Она выделила слово «пока» и мать поняла, что женщина роется в мусорном ящике не из-за слабости характера, лени или распущенности, а с четким осознанием своей судьбы и полным смирением перед выпавшей долей. Более того, она пыталась делать это с радостью, принимая решение Творца, каким бы тяжелым оно ни казалось.

Мать еще несколько минут пробовала уговорить ее взять деньги, но, увидев тщетность своих попыток, пожелала счастливой субботы и ушла.

– О таких людях, – продолжил раввин, – мы только читали в старых книжках. В наше время столь сильные вера и самоотверженность почти не встречаются. Бней-Брак переполнен благотворительными обществами всякого рода. Есть организации, доставляющие медицинское оборудование для больных, разумеется, совершенно бесплатно. Есть раздающие одежду, мебель – пусть не новую, но вполне пригодную для использования – книги, зонтики, обувь, даже соски для младенцев.

– А соски-то зачем, – удивился я. – Разве в наше время кто-то станет давать своему ребенку поношенную соску?

– Конечно, нет, – улыбнулся раввин. – Речь идет про субботу.
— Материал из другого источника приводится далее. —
-- ==== Sys2Proof/Laws/PerInstr.lean ====
section
/-! SUPPORT. Instruction by instruction: a well-formed instruction is what its word decodes to. -/

namespace Sys2Proof.Laws.RoundTrip

open Sys2Proof

set_option Elab.async false

/-- The word of an instruction, of either set, decodes to the instruction (R20, R50, R71). -/
def Statement (i : Instr) : Prop :=
  i.wf = true →
    (∀ w, encodeRonid i = some w → decodeRonid w = .ok i) ∧ (∀ w, encodeMilestone i = some w → decodeMilestone w = .ok i)

theorem wordA {op : Nat} (h : op < 256) (f : FmtA) (k : FmtA → Instr) (g : (k f).wf = true) :
    decodeA (f.word op) k = .ok (k f) := by
  simp [decodeA, acceptIf, FmtA.word_reserved45 h, accept, FmtA.ofWord_word h, g]

theorem roundA {op : Nat} {k : FmtA → Instr} (h : op < 256) (e : ∀ w, bits w 0 8 = op → decodeRonid w = decodeA w k)
    (r : ∀ f, encodeRonid (k f) = some (f.word op)) (m : ∀ f, encodeMilestone (k f) = none) (f : FmtA) : Statement (k f) := by
  refine fun g => ⟨fun w a => ?_, fun w a => ?_⟩
  · rw [r f] at a
    cases a
    rw [e _ (FmtA.word_opcode h f)]
    exact wordA h f k g
  · rw [m f] at a; cases a

theorem wordI {op : Nat} (h : op < 256) (f : FmtI) (k : FmtI → Instr) (g : (k f).wf = true) :
    decodeI (f.word op) k = .ok (k f) := by
  simp [decodeI, acceptIf, FmtI.word_reserved55 h, accept, FmtI.ofWord_word h, g]

theorem roundI {op : Nat} {k : FmtI → Instr} (h : op < 256) (e : ∀ w, bits w 0 8 = op → decodeRonid w = decodeI w k)
    (r : ∀ f, encodeRonid (k f) = some (f.word op)) (m : ∀ f, encodeMilestone (k f) = none) (f : FmtI) : Statement (k f) := by
  refine fun g => ⟨fun w a => ?_, fun w a => ?_⟩
  · rw [r f] at a
    cases a
    rw [e _ (FmtI.word_opcode h f)]
    exact wordI h f k g
  · rw [m f] at a; cases a

theorem wordM {op : Nat} (h : op < 256) (f : FmtM) (k : FmtM → Instr) (g : (k f).wf = true) :
    decodeM (f.word op) k = .ok (k f) := by
  simp [decodeM,  accept, FmtM.ofWord_word h, g]

theorem roundM {op : Nat} {k : FmtM → Instr} (h : op < 256) (e : ∀ w, bits w 0 8 = op → decodeRonid w = decodeM w k)
    (r : ∀ f, encodeRonid (k f) = some (f.word op)) (m : ∀ f, encodeMilestone (k f) = none) (f : FmtM) : Statement (k f) := by
  refine fun g => ⟨fun w a => ?_, fun w a => ?_⟩
  · rw [r f] at a
    cases a
    rw [e _ (FmtM.word_opcode h f)]
    exact wordM h f k g
  · rw [m f] at a; cases a

theorem wordB {op : Nat} (h : op < 256) (f : FmtB) (k : FmtB → Instr) (g : (k f).wf = true) :
    decodeB (f.word op) k = .ok (k f) := by
  simp [decodeB,  accept, FmtB.ofWord_word h, g]

theorem roundB {op : Nat} {k : FmtB → Instr} (h : op < 256) (e : ∀ w, bits w 0 8 = op → decodeRonid w = decodeB w k)
    (r : ∀ f, encodeRonid (k f) = some (f.word op)) (m : ∀ f, encodeMilestone (k f) = none) (f : FmtB) : Statement (k f) := by
  refine fun g => ⟨fun w a => ?_, fun w a => ?_⟩
  · rw [r f] at a
    cases a
    rw [e _ (FmtB.word_opcode h f)]
    exact wordB h f k g
  · rw [m f] at a; cases a

theorem wordT {op : Nat} (h : op < 256) (f : FmtT) (k : FmtT → Instr) (g : (k f).wf = true) :
    decodeT (f.word op) k = .ok (k f) := by
  simp [decodeT, acceptIf, FmtT.word_reserved54 h, FmtT.word_reserved42 h, accept, FmtT.ofWord_word h, g]

theorem roundT {op : Nat} {k : FmtT → Instr} (h : op < 256) (e : ∀ w, bits w 0 8 = op → decodeRonid w = decodeT w k)
    (r : ∀ f, encodeRonid (k f) = some (f.word op)) (m : ∀ f, encodeMilestone (k f) = none) (f : FmtT) : Statement (k f) := by
  refine fun g => ⟨fun w a => ?_, fun w a => ?_⟩
  · rw [r f] at a
    cases a
    rw [e _ (FmtT.word_opcode h f)]
    exact wordT h f k g
  · rw [m f] at a; cases a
Предположим, у вас потерялась соска, и запасная тоже куда-то задевалась. Где вы будет в святой день искать новую? Магазины-то закрыты! И даже если бы они были открыты, кто станет покупать в субботу?
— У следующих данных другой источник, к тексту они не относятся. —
/-- The bytes of a page of an image. -/
theorem getD_page (image : List Byte) (page : Nat) {j : Nat} (hj : j < 65536) :
    ((image.drop (65536 * page)).take 65536).getD j 0 = image.getD (65536 * page + j) 0 := by
  simp only [List.getD_eq_getElem?_getD, List.getElem?_take, if_pos hj, List.getElem?_drop]

/-- One page mapped: its bytes, the memory around it, and its entry. -/
theorem mapRange_page (s : State) (p va f : Nat) (b : List Byte) (r w x : Bool) (canonical : s.mem.wf = true) :
    (∀ j < 65536, (s.mapRange p va [f] b r w x).mem.byte (f * 65536 + j) = b.getD j 0) ∧
      (∀ a, a < f * 65536 ∨ f * 65536 + 65536 ≤ a → (s.mapRange p va [f] b r w x).mem.byte a = s.mem.byte a) ∧
      ∀ k ∈ (s.partition p).slice, pageEntry ((s.partition p).asids.headD 0) ((s.partition p).keys.headD 0) (va % 2 ^ 64) f r w x
        (x && Config.signaturePolicy p) ∈ ((s.mapRange p va [f] b r w x).die (k / 26)).tlb := by
  have filled : (s.mapRange p va [f] b r w x).mem = s.mem.fillPage f (b.take 65536) := mem_mapPage ..
  rw [filled]
  refine ⟨fun j hj => ?_, fun a ha => Mem.byte_fillPage_other canonical (List.length_take_le ..) ha, fun k hk => mem_tlb_mapPage _ hk⟩
  rw [Mem.byte_fillPage f canonical hj, List.getD_eq_getElem?_getD, List.getElem?_take, if_pos hj, ← List.getD_eq_getElem?_getD]

/-! ### Notices and unloading (R83, R85) -/

theorem exec_revocationNotice (c : Nat) (obj : Word) : exec (.revocationNotice c obj) s =
    if s.partitions.any fun e => (e.2.objects.find obj).any (·.revoked) then .next (s.setCore c { s.core c with
      notices := if (s.core c).notices.contains obj then (s.core c).notices else (s.core c).notices ++ [obj] })
    else .next s := rfl

/-- The entries that the unloading of an object leaves in a level: none of its pages, and not the page after its image. -/
def leftBy (o : Object) (l : List TlbEntry) : List TlbEntry :=
  l.filter fun e => e.asid ≠ o.asid || !(o.frames.contains e.pfn
    || (e.vpn == bits (o.base.toNat + (o.words * 8 + 65535) / 65536 * 65536) 16 41 && !e.r && !e.w && !e.x))

/-- The state in which an object has been unloaded. -/
def unloaded (s : State) (p : Nat) (obj : Word) (o : Object) : State :=
  let u := s.unbindAll p obj
  let v := u.setPartition p { u.partition p with objects := (u.partition p).objects.erase obj
                                                 framesLeft := (u.partition p).framesLeft ++ o.frames }
  { v with
    dies := v.dies.update fun _ d => { d with tlb := leftBy o d.tlb }
    clusters := v.clusters.update fun _ k => { k with tlb := leftBy o k.tlb, victims := leftBy o k.victims }
    cores := v.cores.update fun _ c => { c with tlb := leftBy o c.tlb } }

variable {obj : Word} {o : Object}

theorem exec_imageUnload (h : (s.partition p).objects.find obj = some o) : exec (.imageUnload p obj) s = .next (s.unloaded p obj o) := by
  show execImageUnload p obj s = _
  rw [execImageUnload, h]
  rfl

theorem partition_unloaded (s : State) (p : Nat) (obj : Word) (o : Object) : (s.unloaded p obj o).partition p =
    { (s.unbindAll p obj).partition p with objects := ((s.unbindAll p obj).partition p).objects.erase obj
                                           framesLeft := ((s.unbindAll p obj).partition p).framesLeft ++ o.frames } :=
  partition_setPartition ..

theorem not_mem_leftBy {l : List TlbEntry} {e : TlbEntry} (h : e ∈ leftBy o l) : ¬ (e.asid = o.asid ∧ e.pfn ∈ o.frames) := by
  rintro ⟨asid, pfn⟩
  have kept := (List.mem_filter.1 h).2
  simp [asid, pfn] at kept

theorem tlbs_unloaded (s : State) (p : Nat) (obj : Word) (o : Object) (j : Nat) :
    ((s.unloaded p obj o).core j).tlb = leftBy o ((s.unbindAll p obj).core j).tlb ∧
    ((s.unloaded p obj o).cluster j).tlb = leftBy o ((s.unbindAll p obj).cluster j).tlb ∧
    ((s.unloaded p obj o).cluster j).victims = leftBy o ((s.unbindAll p obj).cluster j).victims ∧
    ((s.unloaded p obj o).die j).tlb = leftBy o ((s.unbindAll p obj).die j).tlb := by
  unfold unloaded core cluster die
  dsimp only
  rw [Table.get_update _ rfl, Table.get_update _ rfl, Table.get_update _ rfl]
  exact ⟨rfl, rfl, rfl, rfl⟩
Так вот, есть в Бней-Браке несколько семей, которые держат большой запас новых – в упаковке – сосок разного вида, и если вашему младенцу понадобится новая соска в святой день, вы можете прийти и взять. С тем, разумеется, чтобы потом вернуть новую соску, вместо полученной.

Человека, которому нечего есть, ищут по всему Бней-Браку не одна и не пять организаций, не считая сотен евреев, мечтающих помочь нуждающемуся еврею. Стоит только заикнуться, что у тебя нет еды на субботу, как немедленно привезут и халы, и вино, и фаршированную рыбу, и кугл, и чолнт, и печенье, да еще в таком количестве, что придется доедать все это до следующей субботы. Отказаться от щедрой и совершенно бескорыстной помощи – это сознательное решение, требующее большого мужества и большой веры.
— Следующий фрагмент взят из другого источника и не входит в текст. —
-- ==== Sys2Proof/Machine/Ops.lean ====
section
/-! DEFINITION. The shared operations: registers, bytes of memory, byte ranges, the entry action of
every exception, the sequential advance, the call stack, and the fetch (spec 00_scope.md
section 5.3). -/

namespace Sys2Proof.Machine

/-- What a meaning answers. -/
abbrev Result := Host.Outcome State Fault Refusal

/-- A state computed over checked byte accesses, as an outcome. -/
def Result.ofExcept : Except Fault State → Result
  | .ok s => .next s
  | .error f => .fault f

/-! ## Registers (10_state.md R10) -/

/-- `x[r]` -/
def readReg (r : Reg) (s : State) : Word := s.regs[r.val]

/-- `x[r] <- v` -/
def writeReg (r : Reg) (v : Word) (s : State) : State := { s with regs := s.regs.set r.val v }

/-- The flag register `x[15]` (R11). -/
def flagReg : Reg := 15

/-! ## Memory (10_state.md R19; canonical form: State.lean) -/

/-- The byte at an address. -/
def Memory.read : Memory → Nat → Byte
  | [], _ => Config.memFill
  | (k, b) :: m, a => if k = a then b else Memory.read m a

/-- Give an address a byte, keeping the canonical form: writing the fill value removes the cell. -/
def Memory.write : Memory → Nat → Byte → Memory
  | [], a, v => if v = Config.memFill then [] else [(a, v)]
  | (k, b) :: m, a, v =>
    if a < k then (if v = Config.memFill then (k, b) :: m else (a, v) :: (k, b) :: m)
    else if a = k then (if v = Config.memFill then m else (a, v) :: m)
    else (k, b) :: Memory.write m a v

/-- A memory that holds the bytes from an address on, and the fill elsewhere (R190, R151). -/
def Memory.ofBytes : Nat → List Byte → Memory
  | _, [] => []
  | a, b :: bs => if b = Config.memFill then Memory.ofBytes (a + 1) bs else (a, b) :: Memory.ofBytes (a + 1) bs

/-- Read `M[a]`; an address of 4096 or above does not exist (R39). -/
def loadByte (s : State) (a : Nat) : Except Fault Byte :=
  if a < Config.memSize then .ok (s.mem.read a) else .error (.outsideMemory a)

/-- Write `M[a]`; an address of 4096 or above does not exist (R39). -/
def storeByte (a : Nat) (b : Byte) (s : State) : Except Fault State :=
  if a < Config.memSize then .ok { s with mem := s.mem.write a b } else .error (.outsideMemory a)

/-- `MemBytes(a, n)`: the bytes `M[a]` to `M[a+n-1]` in ascending order (00_scope.md section 5.3). -/
def loadBytes (s : State) : Nat → Nat → Except Fault (List Byte)
  | _, 0 => .ok []
  | a, n + 1 =>
    match loadByte s a with
    | .error f => .error f
    | .ok b =>
      match loadBytes s (a + 1) n with
      | .error f => .error f
      | .ok bs => .ok (b :: bs)

/-- Write a list of bytes from an address on, in ascending order (20_memory.md R35). -/
def storeBytes : Nat → List Byte → State → Except Fault State
  | _, [], s => .ok s
  | a, b :: bs, s =>
    match storeByte a b s with
    | .error f => .error f
    | .ok s' => storeBytes (a + 1) bs s'

/-- `MemRead(a, 2)`: the big-endian word at an address (20_memory.md R30, R31). -/
def loadWord (s : State) (a : Nat) : Except Fault Word :=
  match loadByte s a with
  | .error f => .error f
  | .ok hi =>
    match loadByte s (a + 1) with
    | .error f => .error f
    | .ok lo => .ok (joinBytes hi lo)

/-! ## Exceptions (60_exceptions.md R170) -/

/-- The seven exceptions. The arguments are those of the spec's names; nothing records them. -/
inductive Exc where
  | illegalOpcode (w : Word)
  | stackOverflow
  | stackUnderflow
  | pcOutOfBounds
  | deviceAbsent (k : Slot)
  | deviceFault (k : Slot)
  | rangeTruncated (a : Addr) (n : Nat)
deriving DecidableEq, Repr

/-- Taking an exception: its entry action and nothing else (R170 to R178). No exception saves state
or transfers control, and there is no return from one (R180, R181); the stopping ones set `status`,
and the caller abandons the rest of its rule. -/
def raise (e : Exc) (s : State) : State :=
  match e with
  | .illegalOpcode _ => { s with alert := true }
  | .stackOverflow => { s with alert := true, status := .halted }
  | .stackUnderflow => { s with alert := true, status := .halted }
  | .pcOutOfBounds => { s with status := .outOfBounds }
  | .deviceAbsent _ => { s with alert := true }
  | .deviceFault _ => { s with alert := true }
  | .rangeTruncated _ _ => { s with alert := true }

/-! ## Program counter (40_cycle_and_control.md R72) -/

/-- `advance(k)`: the sum is taken in 13 bits, its low 12 bits go to `pc`, and a sum of 4096 or more
stops the machine. -/
def advance (k : Nat) (s : State) : State :=
  let t : BitVec 13 := s.pc.setWidth 13 + BitVec.ofNat 13 k
  let s' := { s with pc := t.extractLsb' 0 12 }
  if 4096 ≤ t.toNat then raise .pcOutOfBounds s' else s'

/-- `pc <- target`, for the instructions that transfer control. -/
def jump (target : Addr) (s : State) : State := { s with pc := target }

/-! ## Call stack (10_state.md R18) -/

/-- `push(v)`: the state with `v` on top, or the exception of a full stack. -/
def push (v : Addr) (s : State) : Except Exc State :=
  if s.stack.length = Config.stackDepth then .error .stackOverflow
  else .ok { s with stack := s.stack ++ [v] }

/-- `pop()`: the top and the state without it, or the exception of an empty stack. -/
def pop (s : State) : Except Exc (Addr × State) :=
  match s.stack.getLast? with
  | none => .error .stackUnderflow
  | some v => .ok (v, { s with stack := s.stack.dropLast })

/-! ## Byte ranges (20_memory.md R37) -/

/-- How many bytes of a range of `n` bytes at `mp` lie inside memory. -/
def window (mp : Addr) (n : Nat) : Nat := min n (Config.memSize - mp.toNat)

/-- The range of `n` bytes at `mp` passes the top of memory. -/
def passesTop (mp : Addr) (n : Nat) : Bool := decide (Config.memSize < mp.toNat + n)

/-- Raise `RangeTruncated` if the range of `n` bytes at `mp` passes the top of memory. -/
def checkRange (n : Nat) (s : State) : State :=
  if passesTop s.mp n then raise (.rangeTruncated s.mp n) s else s

/-! ## Fetch (20_memory.md R36) -/

/-- The word at `pc`, or nothing when `pc = 0xFFF`, where the second byte does not exist. -/
def fetch (s : State) : Except Fault (Option Word) :=
  if s.pc = 0xFFF#12 then .ok none
  else
    match loadWord s s.pc.toNat with
    | .error f => .error f
    | .ok w => .ok (some w)

end Sys2Proof.Machine
end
Хасиды рассказывают знаменитую историю о современниках Бааль-Шем-Това, которая сегодня кажется придуманной. Ей место на страницах детских книжек, с историями про чудеса праведников. В нынешнем мире большинство людей, даже очень хороших и правильных, совершенно не стесняются пользоваться помощью благотворительных организаций и не считают это чем-либо зазорным.

Итак, произошло это не в Бней-Браке, а в маленьком украинском местечке Меджибож, о котором в еврейском фольклоре бытует столько рассказов, что можно подумать, будто речь идет о большом городе с миллионным населением.

В крохотном домике на окраине Меджибожа жили реб Гейче и его жена Стерна. Жили очень и очень бедно, впроголодь. Одежда – заплата на заплате, обед – кусок черного хлеба, луковица да щепотка соли. Самое великое пиршество Стерна устраивала в шабес, когда на столе появлялся кугл – запеканка из лапши с гусиным жиром. На самого гуся денег никогда не хватало.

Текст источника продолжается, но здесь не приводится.